Quote exactly the lines spanning from the top of the data below to the line that contains "def ownedMem (a", including both.

**Dataset excerpts**:
• • •

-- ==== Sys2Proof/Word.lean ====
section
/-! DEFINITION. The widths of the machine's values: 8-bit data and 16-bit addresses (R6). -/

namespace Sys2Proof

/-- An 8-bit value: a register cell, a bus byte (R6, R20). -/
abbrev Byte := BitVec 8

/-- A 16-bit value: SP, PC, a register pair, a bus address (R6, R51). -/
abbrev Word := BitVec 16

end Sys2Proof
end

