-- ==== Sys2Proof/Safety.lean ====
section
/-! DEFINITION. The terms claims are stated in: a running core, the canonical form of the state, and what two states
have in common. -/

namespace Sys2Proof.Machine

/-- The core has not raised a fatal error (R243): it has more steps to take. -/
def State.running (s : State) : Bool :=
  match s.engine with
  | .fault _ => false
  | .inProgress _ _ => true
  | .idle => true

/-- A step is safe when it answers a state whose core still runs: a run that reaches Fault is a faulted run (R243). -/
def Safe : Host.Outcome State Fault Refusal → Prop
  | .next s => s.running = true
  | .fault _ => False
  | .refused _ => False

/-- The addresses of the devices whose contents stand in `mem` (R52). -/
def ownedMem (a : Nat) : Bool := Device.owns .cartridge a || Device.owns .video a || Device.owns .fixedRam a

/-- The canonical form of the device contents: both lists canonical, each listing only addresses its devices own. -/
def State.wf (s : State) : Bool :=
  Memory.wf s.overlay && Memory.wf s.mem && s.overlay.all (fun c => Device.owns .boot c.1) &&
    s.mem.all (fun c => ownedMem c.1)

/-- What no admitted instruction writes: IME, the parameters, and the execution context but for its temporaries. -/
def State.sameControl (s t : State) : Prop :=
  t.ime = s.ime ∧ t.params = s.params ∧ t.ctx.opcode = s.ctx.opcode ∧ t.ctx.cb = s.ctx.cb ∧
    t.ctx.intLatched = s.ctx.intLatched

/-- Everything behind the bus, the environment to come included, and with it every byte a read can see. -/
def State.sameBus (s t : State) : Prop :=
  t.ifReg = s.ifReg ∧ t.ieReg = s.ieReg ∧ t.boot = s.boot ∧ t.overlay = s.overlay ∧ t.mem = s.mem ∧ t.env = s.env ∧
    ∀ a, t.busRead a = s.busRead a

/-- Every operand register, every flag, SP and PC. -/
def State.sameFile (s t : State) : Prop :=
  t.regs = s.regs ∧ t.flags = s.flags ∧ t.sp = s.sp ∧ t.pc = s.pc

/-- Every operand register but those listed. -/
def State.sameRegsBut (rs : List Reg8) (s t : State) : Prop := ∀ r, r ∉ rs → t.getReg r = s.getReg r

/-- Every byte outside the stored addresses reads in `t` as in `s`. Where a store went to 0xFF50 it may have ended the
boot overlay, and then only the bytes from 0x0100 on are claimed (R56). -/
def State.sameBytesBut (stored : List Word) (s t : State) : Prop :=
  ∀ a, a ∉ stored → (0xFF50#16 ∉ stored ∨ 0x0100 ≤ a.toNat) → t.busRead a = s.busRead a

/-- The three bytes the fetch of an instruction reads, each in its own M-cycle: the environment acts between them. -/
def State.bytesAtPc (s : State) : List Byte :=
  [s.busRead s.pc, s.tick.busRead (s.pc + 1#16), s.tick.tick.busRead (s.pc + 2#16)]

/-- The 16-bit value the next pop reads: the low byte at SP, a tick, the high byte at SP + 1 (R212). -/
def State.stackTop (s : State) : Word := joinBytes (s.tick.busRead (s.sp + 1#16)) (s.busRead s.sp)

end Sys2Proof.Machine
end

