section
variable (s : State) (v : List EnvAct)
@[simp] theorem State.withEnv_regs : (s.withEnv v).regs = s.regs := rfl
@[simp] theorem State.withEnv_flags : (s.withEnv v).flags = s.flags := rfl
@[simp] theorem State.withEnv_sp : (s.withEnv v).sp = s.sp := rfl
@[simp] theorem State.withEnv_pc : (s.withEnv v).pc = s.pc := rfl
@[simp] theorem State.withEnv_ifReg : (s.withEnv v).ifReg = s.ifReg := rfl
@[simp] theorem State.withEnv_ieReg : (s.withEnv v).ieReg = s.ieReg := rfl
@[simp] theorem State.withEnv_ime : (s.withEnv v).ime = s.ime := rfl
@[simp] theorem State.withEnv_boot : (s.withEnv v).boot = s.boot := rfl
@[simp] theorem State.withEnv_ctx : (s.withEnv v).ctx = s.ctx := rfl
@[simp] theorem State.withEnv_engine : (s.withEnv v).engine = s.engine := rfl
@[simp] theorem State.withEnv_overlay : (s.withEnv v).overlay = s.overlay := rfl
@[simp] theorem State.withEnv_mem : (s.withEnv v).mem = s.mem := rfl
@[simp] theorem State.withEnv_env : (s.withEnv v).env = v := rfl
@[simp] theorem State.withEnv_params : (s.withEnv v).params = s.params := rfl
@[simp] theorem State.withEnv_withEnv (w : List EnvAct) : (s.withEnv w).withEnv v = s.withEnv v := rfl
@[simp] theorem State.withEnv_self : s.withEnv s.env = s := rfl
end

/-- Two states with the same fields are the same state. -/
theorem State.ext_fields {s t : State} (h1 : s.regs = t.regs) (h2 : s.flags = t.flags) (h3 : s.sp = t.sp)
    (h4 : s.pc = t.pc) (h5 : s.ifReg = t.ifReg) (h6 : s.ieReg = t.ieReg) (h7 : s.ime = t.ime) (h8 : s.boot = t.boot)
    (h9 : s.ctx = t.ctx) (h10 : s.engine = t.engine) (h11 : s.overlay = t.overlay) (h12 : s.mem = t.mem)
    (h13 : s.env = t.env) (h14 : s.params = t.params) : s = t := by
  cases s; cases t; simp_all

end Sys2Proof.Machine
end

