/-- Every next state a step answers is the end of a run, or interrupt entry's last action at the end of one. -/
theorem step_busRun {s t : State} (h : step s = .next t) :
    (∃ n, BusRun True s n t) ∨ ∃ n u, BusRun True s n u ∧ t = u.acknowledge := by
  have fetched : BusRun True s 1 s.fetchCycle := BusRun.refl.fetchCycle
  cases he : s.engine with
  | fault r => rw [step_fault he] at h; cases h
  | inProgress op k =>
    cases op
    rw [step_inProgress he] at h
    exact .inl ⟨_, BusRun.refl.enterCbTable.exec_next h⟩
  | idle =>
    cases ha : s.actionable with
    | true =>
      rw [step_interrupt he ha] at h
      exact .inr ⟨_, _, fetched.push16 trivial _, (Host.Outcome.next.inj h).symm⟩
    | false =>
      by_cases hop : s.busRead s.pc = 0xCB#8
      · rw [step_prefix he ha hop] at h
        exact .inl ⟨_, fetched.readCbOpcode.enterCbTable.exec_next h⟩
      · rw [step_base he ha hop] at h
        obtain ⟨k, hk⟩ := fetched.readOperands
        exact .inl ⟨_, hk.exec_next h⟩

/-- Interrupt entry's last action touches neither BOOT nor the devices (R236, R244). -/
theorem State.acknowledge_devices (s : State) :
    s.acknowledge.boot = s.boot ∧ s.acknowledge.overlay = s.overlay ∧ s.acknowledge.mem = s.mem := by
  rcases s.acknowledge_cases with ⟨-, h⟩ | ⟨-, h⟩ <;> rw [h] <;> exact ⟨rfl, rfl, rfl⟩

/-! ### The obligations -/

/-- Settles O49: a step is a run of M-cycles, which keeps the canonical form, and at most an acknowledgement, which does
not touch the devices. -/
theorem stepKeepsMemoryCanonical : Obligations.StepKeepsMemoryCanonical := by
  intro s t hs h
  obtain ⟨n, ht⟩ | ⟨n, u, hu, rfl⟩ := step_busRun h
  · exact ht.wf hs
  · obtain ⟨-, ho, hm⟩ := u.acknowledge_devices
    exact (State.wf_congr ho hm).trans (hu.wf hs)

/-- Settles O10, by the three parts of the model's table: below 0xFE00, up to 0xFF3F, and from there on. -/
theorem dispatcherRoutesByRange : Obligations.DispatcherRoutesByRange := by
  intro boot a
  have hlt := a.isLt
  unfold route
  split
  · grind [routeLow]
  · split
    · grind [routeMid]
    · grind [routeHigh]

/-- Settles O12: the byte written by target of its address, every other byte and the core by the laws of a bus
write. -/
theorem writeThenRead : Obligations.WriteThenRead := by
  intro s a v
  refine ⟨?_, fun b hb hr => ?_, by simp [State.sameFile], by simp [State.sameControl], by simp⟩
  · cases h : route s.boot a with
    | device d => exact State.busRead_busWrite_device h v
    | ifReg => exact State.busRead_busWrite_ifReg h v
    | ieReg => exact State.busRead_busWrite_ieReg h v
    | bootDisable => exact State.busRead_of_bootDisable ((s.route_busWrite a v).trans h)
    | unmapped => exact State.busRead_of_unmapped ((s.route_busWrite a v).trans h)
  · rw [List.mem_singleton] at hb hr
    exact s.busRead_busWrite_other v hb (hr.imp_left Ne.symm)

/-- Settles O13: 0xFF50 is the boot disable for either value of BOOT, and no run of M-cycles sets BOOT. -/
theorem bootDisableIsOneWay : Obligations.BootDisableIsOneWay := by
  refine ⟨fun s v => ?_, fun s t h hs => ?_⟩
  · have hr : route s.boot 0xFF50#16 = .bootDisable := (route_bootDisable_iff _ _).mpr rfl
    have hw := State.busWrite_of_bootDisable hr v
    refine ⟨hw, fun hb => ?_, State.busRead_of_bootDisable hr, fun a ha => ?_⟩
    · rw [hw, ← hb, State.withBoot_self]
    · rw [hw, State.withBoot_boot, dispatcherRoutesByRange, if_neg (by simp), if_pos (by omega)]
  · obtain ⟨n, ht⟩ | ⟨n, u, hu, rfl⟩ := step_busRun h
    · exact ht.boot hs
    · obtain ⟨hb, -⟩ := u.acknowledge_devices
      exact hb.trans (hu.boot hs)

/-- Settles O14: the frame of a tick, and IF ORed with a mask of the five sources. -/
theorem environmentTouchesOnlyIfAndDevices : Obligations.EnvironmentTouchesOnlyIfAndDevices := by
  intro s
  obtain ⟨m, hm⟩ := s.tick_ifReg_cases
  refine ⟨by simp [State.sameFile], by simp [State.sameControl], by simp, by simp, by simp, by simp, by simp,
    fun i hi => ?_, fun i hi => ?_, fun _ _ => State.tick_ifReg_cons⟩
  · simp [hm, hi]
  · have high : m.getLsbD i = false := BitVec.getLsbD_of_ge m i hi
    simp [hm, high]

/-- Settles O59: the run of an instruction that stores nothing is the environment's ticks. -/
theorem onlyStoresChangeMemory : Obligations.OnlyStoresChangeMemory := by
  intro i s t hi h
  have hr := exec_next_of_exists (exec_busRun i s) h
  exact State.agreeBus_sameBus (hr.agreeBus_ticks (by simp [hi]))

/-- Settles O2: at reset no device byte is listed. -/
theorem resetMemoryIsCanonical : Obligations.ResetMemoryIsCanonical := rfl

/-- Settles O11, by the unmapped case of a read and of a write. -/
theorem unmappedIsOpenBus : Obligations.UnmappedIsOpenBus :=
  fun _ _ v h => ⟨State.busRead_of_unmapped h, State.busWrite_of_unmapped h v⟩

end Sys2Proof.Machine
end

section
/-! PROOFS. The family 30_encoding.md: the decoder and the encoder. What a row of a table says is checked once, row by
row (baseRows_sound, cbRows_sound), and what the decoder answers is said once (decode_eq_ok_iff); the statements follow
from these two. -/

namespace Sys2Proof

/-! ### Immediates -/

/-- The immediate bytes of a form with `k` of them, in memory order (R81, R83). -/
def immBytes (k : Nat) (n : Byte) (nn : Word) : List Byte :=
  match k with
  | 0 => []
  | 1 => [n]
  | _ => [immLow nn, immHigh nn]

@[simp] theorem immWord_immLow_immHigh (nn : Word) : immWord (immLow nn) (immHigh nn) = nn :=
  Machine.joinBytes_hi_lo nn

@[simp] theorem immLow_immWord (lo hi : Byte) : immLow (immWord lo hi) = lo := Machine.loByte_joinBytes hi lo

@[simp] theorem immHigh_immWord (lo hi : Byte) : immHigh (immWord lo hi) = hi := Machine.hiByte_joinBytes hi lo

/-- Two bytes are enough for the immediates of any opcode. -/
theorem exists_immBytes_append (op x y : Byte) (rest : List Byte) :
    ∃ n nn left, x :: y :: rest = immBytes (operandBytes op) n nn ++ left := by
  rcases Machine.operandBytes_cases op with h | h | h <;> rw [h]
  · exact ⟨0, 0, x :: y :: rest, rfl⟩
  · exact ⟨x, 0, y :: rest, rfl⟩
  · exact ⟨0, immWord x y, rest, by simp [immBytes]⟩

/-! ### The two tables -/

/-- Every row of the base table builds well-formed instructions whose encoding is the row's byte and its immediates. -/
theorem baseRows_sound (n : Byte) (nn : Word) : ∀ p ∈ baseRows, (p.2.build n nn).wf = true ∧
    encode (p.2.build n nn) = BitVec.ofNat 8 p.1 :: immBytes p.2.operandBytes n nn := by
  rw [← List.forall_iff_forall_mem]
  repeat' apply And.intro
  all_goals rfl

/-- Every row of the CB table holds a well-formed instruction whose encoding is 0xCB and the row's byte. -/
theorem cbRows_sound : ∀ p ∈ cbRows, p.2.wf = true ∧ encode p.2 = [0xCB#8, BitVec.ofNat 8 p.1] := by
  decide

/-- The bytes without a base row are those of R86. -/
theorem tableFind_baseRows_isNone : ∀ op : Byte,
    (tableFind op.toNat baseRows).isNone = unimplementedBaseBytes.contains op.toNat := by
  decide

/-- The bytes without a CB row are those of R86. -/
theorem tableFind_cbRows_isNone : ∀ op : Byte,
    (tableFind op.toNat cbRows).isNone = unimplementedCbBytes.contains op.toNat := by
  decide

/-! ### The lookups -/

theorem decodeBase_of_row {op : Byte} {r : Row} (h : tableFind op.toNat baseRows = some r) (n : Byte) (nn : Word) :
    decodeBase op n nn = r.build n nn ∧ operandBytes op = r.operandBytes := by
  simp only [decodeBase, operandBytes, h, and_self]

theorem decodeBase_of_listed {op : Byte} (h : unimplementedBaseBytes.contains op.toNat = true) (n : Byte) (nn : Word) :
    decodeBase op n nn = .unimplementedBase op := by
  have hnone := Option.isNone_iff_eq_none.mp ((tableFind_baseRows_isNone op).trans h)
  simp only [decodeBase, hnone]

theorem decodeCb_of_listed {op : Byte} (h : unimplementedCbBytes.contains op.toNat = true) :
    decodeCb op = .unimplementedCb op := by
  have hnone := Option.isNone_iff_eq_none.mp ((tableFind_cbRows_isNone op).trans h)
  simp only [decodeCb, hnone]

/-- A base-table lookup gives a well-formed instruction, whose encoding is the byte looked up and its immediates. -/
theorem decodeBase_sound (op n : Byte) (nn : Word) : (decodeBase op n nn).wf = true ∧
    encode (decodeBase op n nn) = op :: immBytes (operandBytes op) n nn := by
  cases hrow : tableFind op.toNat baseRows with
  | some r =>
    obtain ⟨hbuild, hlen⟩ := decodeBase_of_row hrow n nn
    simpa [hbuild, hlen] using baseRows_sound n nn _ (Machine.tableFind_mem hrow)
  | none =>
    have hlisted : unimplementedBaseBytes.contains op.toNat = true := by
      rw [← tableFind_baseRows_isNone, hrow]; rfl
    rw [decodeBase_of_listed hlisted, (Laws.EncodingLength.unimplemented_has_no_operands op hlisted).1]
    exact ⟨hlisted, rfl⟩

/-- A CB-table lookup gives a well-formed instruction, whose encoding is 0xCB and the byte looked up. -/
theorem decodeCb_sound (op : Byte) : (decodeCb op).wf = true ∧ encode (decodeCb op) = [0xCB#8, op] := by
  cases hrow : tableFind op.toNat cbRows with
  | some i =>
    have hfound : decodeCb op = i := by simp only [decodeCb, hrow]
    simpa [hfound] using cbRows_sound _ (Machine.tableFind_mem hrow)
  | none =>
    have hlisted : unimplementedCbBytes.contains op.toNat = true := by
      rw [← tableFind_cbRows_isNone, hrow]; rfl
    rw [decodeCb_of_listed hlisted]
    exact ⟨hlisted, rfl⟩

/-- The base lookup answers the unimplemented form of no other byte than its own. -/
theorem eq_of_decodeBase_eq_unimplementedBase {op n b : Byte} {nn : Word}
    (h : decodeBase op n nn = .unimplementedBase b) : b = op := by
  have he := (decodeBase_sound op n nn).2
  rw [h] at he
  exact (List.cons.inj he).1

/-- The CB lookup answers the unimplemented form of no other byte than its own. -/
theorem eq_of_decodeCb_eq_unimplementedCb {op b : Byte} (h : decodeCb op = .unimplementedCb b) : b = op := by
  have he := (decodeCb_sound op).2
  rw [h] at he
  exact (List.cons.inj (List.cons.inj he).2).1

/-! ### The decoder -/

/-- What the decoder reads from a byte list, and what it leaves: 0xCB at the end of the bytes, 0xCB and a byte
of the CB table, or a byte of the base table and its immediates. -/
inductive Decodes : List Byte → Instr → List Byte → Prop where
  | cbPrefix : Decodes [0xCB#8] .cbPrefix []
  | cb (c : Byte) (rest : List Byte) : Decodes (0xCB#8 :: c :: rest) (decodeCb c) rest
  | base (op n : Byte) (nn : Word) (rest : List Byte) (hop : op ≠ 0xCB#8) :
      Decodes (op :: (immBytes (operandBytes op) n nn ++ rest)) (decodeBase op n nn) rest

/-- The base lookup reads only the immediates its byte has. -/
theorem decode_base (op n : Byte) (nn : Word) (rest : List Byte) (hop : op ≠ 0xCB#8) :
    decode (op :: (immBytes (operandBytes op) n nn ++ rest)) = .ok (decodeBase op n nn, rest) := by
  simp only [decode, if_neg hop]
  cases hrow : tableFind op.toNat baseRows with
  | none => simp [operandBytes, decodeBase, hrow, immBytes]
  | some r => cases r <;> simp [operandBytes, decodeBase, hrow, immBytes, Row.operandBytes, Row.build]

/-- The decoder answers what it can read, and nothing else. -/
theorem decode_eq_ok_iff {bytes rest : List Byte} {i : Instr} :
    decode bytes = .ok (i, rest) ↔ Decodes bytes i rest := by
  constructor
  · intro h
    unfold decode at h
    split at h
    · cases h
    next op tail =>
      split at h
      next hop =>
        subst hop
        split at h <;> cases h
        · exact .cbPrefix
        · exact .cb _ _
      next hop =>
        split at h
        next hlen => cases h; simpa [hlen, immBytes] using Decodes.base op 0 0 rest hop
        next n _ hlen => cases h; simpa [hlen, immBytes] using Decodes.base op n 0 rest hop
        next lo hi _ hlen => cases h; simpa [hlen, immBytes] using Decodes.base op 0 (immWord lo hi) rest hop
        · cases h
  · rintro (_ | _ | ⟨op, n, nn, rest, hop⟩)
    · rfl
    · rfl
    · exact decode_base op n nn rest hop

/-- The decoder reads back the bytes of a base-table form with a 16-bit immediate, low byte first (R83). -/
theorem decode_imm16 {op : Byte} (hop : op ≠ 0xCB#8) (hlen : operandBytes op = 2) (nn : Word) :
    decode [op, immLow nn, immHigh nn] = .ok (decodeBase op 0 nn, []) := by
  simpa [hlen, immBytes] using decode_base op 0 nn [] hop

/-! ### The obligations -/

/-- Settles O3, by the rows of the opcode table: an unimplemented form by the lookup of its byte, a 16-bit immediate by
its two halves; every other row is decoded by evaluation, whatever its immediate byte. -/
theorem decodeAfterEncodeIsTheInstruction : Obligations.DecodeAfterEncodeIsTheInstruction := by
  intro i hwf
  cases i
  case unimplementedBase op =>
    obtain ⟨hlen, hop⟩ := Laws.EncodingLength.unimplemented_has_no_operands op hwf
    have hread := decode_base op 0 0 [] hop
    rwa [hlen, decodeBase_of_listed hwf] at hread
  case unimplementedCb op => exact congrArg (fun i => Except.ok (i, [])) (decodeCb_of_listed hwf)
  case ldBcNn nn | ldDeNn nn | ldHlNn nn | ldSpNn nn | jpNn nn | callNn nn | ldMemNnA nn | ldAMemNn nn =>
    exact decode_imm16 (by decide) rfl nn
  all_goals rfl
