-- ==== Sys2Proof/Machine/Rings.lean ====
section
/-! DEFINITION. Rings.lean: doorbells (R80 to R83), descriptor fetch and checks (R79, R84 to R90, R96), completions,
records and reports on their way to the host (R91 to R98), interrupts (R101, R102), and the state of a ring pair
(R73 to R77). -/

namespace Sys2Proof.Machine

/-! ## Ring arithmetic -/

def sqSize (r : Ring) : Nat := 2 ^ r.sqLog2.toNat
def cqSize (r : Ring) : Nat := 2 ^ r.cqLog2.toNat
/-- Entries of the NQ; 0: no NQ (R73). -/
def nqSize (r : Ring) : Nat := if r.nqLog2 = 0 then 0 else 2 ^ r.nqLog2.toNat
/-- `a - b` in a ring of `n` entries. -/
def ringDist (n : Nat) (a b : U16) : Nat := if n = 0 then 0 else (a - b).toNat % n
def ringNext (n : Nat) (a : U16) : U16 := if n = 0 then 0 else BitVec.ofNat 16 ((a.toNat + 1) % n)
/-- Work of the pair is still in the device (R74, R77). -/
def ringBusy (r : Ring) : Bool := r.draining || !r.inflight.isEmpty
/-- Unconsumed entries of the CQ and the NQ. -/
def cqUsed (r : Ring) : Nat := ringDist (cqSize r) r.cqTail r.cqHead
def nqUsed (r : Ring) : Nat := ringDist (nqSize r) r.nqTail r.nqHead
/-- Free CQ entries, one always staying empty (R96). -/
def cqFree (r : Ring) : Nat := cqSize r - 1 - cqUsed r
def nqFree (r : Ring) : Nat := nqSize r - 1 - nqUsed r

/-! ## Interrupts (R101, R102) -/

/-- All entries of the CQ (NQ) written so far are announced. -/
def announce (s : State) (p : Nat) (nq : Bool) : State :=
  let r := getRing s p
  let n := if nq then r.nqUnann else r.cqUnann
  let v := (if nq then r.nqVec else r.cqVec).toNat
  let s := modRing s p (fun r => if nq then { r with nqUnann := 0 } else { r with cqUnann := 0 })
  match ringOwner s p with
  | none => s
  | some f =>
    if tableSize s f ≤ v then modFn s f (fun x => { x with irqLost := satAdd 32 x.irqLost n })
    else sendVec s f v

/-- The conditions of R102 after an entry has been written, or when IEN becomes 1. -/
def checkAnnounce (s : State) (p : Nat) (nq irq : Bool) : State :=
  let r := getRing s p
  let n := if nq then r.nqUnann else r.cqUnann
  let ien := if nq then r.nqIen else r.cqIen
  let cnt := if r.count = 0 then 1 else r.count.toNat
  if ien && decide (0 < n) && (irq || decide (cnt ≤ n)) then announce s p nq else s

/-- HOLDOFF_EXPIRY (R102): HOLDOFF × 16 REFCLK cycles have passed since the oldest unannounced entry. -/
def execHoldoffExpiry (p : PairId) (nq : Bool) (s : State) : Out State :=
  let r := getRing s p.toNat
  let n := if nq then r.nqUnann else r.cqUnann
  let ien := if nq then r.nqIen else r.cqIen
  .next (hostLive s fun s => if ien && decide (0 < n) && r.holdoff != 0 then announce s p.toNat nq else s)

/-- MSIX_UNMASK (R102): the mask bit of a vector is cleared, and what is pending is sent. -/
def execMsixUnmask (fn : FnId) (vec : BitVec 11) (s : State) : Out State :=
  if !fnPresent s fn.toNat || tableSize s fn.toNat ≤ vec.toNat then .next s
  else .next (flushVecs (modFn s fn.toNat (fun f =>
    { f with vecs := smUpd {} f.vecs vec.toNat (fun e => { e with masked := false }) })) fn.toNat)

• • •

**Exercise solution**:
-- ==== Sys2Proof/Word.lean ====
section
/-! DEFINITION. The widths of the machine's values: 8-bit data and 16-bit addresses (R6). -/

namespace Sys2Proof

/-- An 8-bit value: a register cell, a bus byte (R6, R20). -/
abbrev Byte := BitVec 8

/-- A 16-bit value: SP, PC, a register pair, a bus address (R6, R51). -/
abbrev Word := BitVec 16

end Sys2Proof
end

-- ==== Sys2Proof/Safety.lean ====
section
/-! DEFINITION. The terms claims are stated in: a running core, the canonical form of the state, and what two states
have in common. -/

namespace Sys2Proof.Machine

/-- The core has not raised a fatal error (R243): it has more steps to take. -/
def State.running (s : State) : Bool :=
  match s.engine with
  | .fault _ => false
  | .inProgress _ _ => true
  | .idle => true

/-- A step is safe when it answers a state whose core still runs: a run that reaches Fault is a faulted run (R243). -/
def Safe : Host.Outcome State Fault Refusal → Prop
  | .next s => s.running = true
  | .fault _ => False
  | .refused _ => False

/-- The addresses of the devices whose contents stand in `mem` (R52). -/
def ownedMem (a : Nat) : Bool := Device.owns .cartridge a || Device.owns .video a || Device.owns .fixedRam a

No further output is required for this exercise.